Hamas responded swiftly to Witkoff’s remarks, with spokesperson Abdel Latif al-Qanoua stating that some of these proposals are under discussion with mediators. He affirmed that Hamas is open to governance arrangements in Gaza, provided they have broad consensus. “We approved the formation of a societal support committee in Gaza that does not include Hamas. We have no ambitions to govern Gaza; what matters to us is national consensus, and we are committed to its outcomes,” he said.

Egyptian Foreign Minister Badr Abdel Aty previously outlined a comprehensive reconstruction plan for Gaza, including training Palestinian security forces in Egypt and Jordan before their deployment to the Strip. A Hamas official confirmed to Asharq Al-Awsat that the group genuinely does not seek to govern Gaza, but it insists that governance arrangements be Palestinian-led, without US or Israeli dictates. “Our weapons are not up for discussion unless it leads to a Palestinian state,” the official emphasized.

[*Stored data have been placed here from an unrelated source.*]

-- ==== Sys2Proof/Machine/Cache.lean ====
section
/-! DEFINITION. Core caches and bench pools (R125, R126, R151 to R153, R163, R168): hits, fills, dirty bytes,
write-backs, and the landing of loads and the acceptance of stores (R164, R167, R170, R171). -/

namespace Sys2Proof.Machine

/-! ## Lines -/

/-- A line's byte, with its poison. -/
def CLine.byte (l : CLine) (o : Nat) : PByte := (l.data.extractLsb' (8 * o) 8, l.poison.getLsbD (o / 16))

def CLine.isDirty (l : CLine) : Bool := l.dirty != 0

/-- The dirty bytes, by home address. -/
def CLine.writes (l : CLine) : List (Nat × PByte) :=
  ((List.range 64).filter fun o => l.dirty.getLsbD o).map fun o => (l.line * 64 + o, l.byte o)

/-- The poison of a 16 B unit after bytes of the line are set: all of the unit overwritten, or only some. -/
def linePoison (old : BitVec 4) (ws : List (Nat × PByte)) : BitVec 4 :=
  (List.range 4).foldl (fun p u => if (ws.any fun w => w.1 / 16 == u) && unitPoison (old.getLsbD u) ws u
    then p ||| BitVec.ofNat 4 (2 ^ u) else if ws.any fun w => w.1 / 16 == u then p &&& ~~~(BitVec.ofNat 4 (2 ^ u)) else p) old

/-- Bytes set in a line, by offset. -/
def setBytes (d : Line) (ws : List (Nat × PByte)) : Line :=
  ofBytes (ws.foldl (fun l w => setAt l w.1 w.2.1) (lineBytes d))

def maskOf (ws : List (Nat × PByte)) : BitVec 64 := ws.foldl (fun m w => m ||| BitVec.ofNat 64 (2 ^ w.1)) 0

/-- Bytes stored into a line become dirty. -/
def CLine.store (l : CLine) (ws : List (Nat × PByte)) : CLine :=
  { l with data := setBytes l.data ws, poison := linePoison l.poison ws, dirty := l.dirty ||| maskOf ws }

/-- The line filled with a base of 64 bytes beneath its dirty bytes. -/
def CLine.fill (l : CLine) (base : List PByte) (ver : W32) : CLine :=
  let keep := ((List.range 64).filter fun o => l.dirty.getLsbD o).map fun o => (o, l.byte o)
  let full := (List.range 64).zip base
  { l with data := setBytes (setBytes l.data full) keep, poison := linePoison (linePoison 0 full) keep,
           filled := true, ver := ver }

def emptyLine (x : Xl) : CLine := ⟨lineOf x.ha, 0, false, 0, 0, x.cc, x.key, 0⟩

/-- May lines of this class lie in a core cache (R134)? -/
def cacheable (cc : BitVec 3) : Bool := cc != 5 && cc != 6 && cc != 7

def Core.hasCache (co : Core) : Bool := fieldN co.lsplit 0 2 != 0
def Core.find (co : Core) (line : Nat) : Option CLine := co.cache.find? fun l => l.line == line
def Core.putLine (co : Core) (l : CLine) : Core :=
  { co with cache := l :: co.cache.filter fun x => x.line != l.line }
def Core.dropLine (co : Core) (line : Nat) : Core := { co with cache := co.cache.filter fun x => x.line != line }

def Bench.find (b : Bench) (line : Nat) : Option PoolLine := b.pool.find? fun l => l.c.line == line
def Bench.putLine (b : Bench) (l : PoolLine) : Bench :=
  { b with pool := l :: b.pool.filter fun x => x.c.line != l.c.line }

/-- Lines that a core's cache portion holds (R125). -/
def cacheLines (lsplit : W64) : Nat :=
  match fieldN lsplit 0 2 with
  | 0 => 0 | 1 => 2048 | 2 => 4096 | _ => 8192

The PA and Fatah have also entered the debate, calling on Hamas to relinquish control of Gaza. Fatah spokesperson Munther al-Hayek urged Hamas to step aside, warning that the upcoming period could be “even more severe” for Gaza’s civilians.

A lingering question remains: Will the October 7 attack ultimately bring Palestinians closer to statehood, or will it destroy their aspirations?

Thirty-two years after the Oslo Accords—when US sponsorship, international backing, and a strong PA seemed to pave the way for peace—Israel’s refusal to conclude negotiations has kept Palestinians in a cycle of talks, conflicts, and political paralysis. Over time, Israel’s approach has weakened the PA and, whether intentionally or not, bolstered Hamas’ influence—leading to the devastating events of October 7.

As the region contemplates Gaza’s future, the unresolved question remains: What lessons have Washington and Tel Aviv learned, and what do they truly want?